Last night, the Senate Finance Committee finally heard the film tax credit bill that was passed on Tax Orgy Day I. They fixed it, but at the same time they managed to make the bill worthless.
First the good, they cut the film tax credit cap from $200 million to $180 million. However, there was some bad. If we’re going to have a film tax credit program, it should be used to build a homegrown film industry. The bill was passed in the House with provisions that would redirect the credits to films using Louisiana productions, companies, and actors. These provisions were stripped out in committee.
As the committee hearing began, House Bill 829 would cap the cost of the film tax credit at $200 million per year. It is projected to cost $250 million this year.
State Rep. Joel Robideaux, R-Lafayette, and the bill’s sponsor, has favored keeping the program with some changes.
“We’re trying to make it more of an indigenous credit to film makers,” Robideaux told the committee.
He said the original intent of the tax subsidy was to build a film industry in Louisiana.
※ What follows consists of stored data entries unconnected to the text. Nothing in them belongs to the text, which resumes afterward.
/-- SPARE_POS (R410): the position in state SPARE; none where 0xF. -/
def sparePos (d : Dev) (s : Nat) : Option Nat := (List.range 9).find? fun p => engState (d.eng s p) p = 4

/-- R405: a WORN engine at a safe point, or idle, moves to the set's spare, whose self-test has passed or not. -/
def engineMigration (d : Dev) (s p : Nat) (ok : Bool) : Dev :=
  let e := d.eng s p
  if !Map.has e.intr 0 || (e.item.isSome && !(e.atSafe && e.journal.isEmpty)) then d
  else
    let quit (d : Dev) : Dev := d.setEng s p fun x => { x with intr := Map.erase x.intr 0 }
    match d.sparePos s with
    | none => ((quit d).raise (srcEng s p) 0x8011).event (setBase s + 8) 2
    | some k =>
      if !ok then
        ((((quit d).setEng s k fun x => { x with st := some 7 }).raise (srcEng s k) 0x8010).event (setBase s + 8) 2)
      else
        let d := d.setEng s k fun _ => { e with st := some 0, intr := Map.erase e.intr 0 }
        ((((d.setEng s p fun _ => { st := some 6, lastTrap := e.lastTrap }).event (setBase s + 8) 1).bump 0x60110).event 0x6000C 1)

end Dev

/-! ### Commands -/

/-- CTX_FIND; `upset` is a context that reads in error. -/
def execEngCtxFind (set : Fin 64) (pos : Fin 9) (bad upset : Bool) (s : State) : Result :=
  s.act (·.opRow set pos 5 0 bad (opFind upset))
/-- CTX_READ. -/
def execEngCtxRead (set : Fin 64) (pos : Fin 9) (bad upset : Bool) (s : State) : Result :=
  s.act (·.opRow set pos 5 1 bad (opRead upset))
/-- CTX_WRITE. -/
def execEngCtxWrite (set : Fin 64) (pos : Fin 9) (bad : Bool) (s : State) : Result := s.act (·.opRow set pos 5 2 bad opCtxWrite)
/-- CTX_CREATE. -/
def execEngCtxCreate (set : Fin 64) (pos : Fin 9) (bad : Bool) (s : State) : Result :=
  s.act (·.opRow set pos 5 3 bad opCtxCreate)
/-- CTX_FREE. -/
def execEngCtxFree (set : Fin 64) (pos : Fin 9) (bad : Bool) (s : State) : Result := s.act (·.opRow set pos 5 4 bad opCtxFree)
/-- CHAIN_SEL. -/
def execEngChainSel (set : Fin 64) (pos : Fin 9) (bad : Bool) (s : State) : Result := s.act (·.opRow set pos 6 0 bad opSel)
/-- CHAIN_ALLOC. -/
def execEngChainAlloc (set : Fin 64) (pos : Fin 9) (bad : Bool) (s : State) : Result := s.act (·.opRow set pos 6 1 bad opAlloc)
/-- CHAIN_SHARE. -/
def execEngChainShare (set : Fin 64) (pos : Fin 9) (bad : Bool) (s : State) : Result :=
  s.act (·.opRow set pos 6 2 bad (onChain true true fun a g _ => .chainShare a g))
/-- CHAIN_RELEASE. -/
def execEngChainRelease (set : Fin 64) (pos : Fin 9) (bad : Bool) (s : State) : Result :=
  s.act (·.opRow set pos 6 3 bad (onChain false false fun a g _ => .chainRelease a g))
/-- CHAIN_FREE. -/
def execEngChainFree (set : Fin 64) (pos : Fin 9) (bad : Bool) (s : State) : Result :=
  s.act (·.opRow set pos 6 4 bad (onChain false false fun a g _ => .chainFree a g))
/-- CHAIN_GIVE. -/
def execEngChainGive (set : Fin 64) (pos : Fin 9) (bad : Bool) (s : State) : Result := s.act (·.opRow set pos 6 5 bad opGive)
/-- ENQ. -/
def execEngEnq (set : Fin 64) (pos : Fin 9) (bad : Bool) (s : State) : Result := s.act (·.opRow set pos 7 0 bad opEnq)
/-- QUEUE_INJECT. -/
def execEngQueueInject (set : Fin 64) (pos : Fin 9) (bad : Bool) (s : State) : Result := s.act (·.opRow set pos 7 1 bad opInject)
/-- SEND. -/
def execEngSend (set : Fin 64) (pos : Fin 9) (bad : Bool) (s : State) : Result := s.act (·.opRow set pos 7 2 bad opSend)
/-- TARM. -/
def execEngTarm (set : Fin 64) (pos : Fin 9) (bad : Bool) (s : State) : Result := s.act (·.opRow set pos 7 3 bad opTarm)
/-- TCANCEL. -/
def execEngTcancel (set : Fin 64) (pos : Fin 9) (bad : Bool) (s : State) : Result := s.act (·.opRow set pos 7 4 bad opTcancel)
But, he said, most of the money goes to a small number of big productions made by non-Louisiana companies. Robideaux said he would rather more Louisiana-based filmmakers claim the subsidies in smaller amounts.
But the committee “significantly gutted and weakened” that effort with an amendment, Sherri McConnell, who helped draft the legislation with Robideaux, said afterward. State Sen. Dan Claitor, R-Baton Rouge, offered the amendment.
McConnell, who previously oversaw the program at Louisiana Economic Development, said she hoped to reverse Claitor’s change when the bill makes its next stop, on the Senate floor. If approved there, in whatever version, it would have to be approved in the House to be enacted into law.
Not only did the Senate make this program worse, they also added back the SAVE Act provisions to the bill.
Hours after a House committee killed a higher education tax credit deemed essential to making Jindal’s “no tax” commitment work, a Senate committee retaliated by inserting the same tax credit into multiple House-backed bills lawmakers are hoping to pass.
Senate President John Alario said his Senate colleagues will continue to drop the higher education tax credit into House legislation, until the lower chamber acquiesces and agrees to adopt the provision.
“We have to have it,” Alario said, “In the game of politics, sometimes you have to rattle some swords.”
Once again, here’s the result of the Louisiana Legislature muddling along without the control of a strong governor. We get bills like this that look like a dog’s breakfast.
If the Louisiana Legislature wants to be an independent body, it needs to show leadership. This is not the example of the leadership Louisiana needs. Until the members of the Legislature learn to lead, we will continue to be a strong executive state.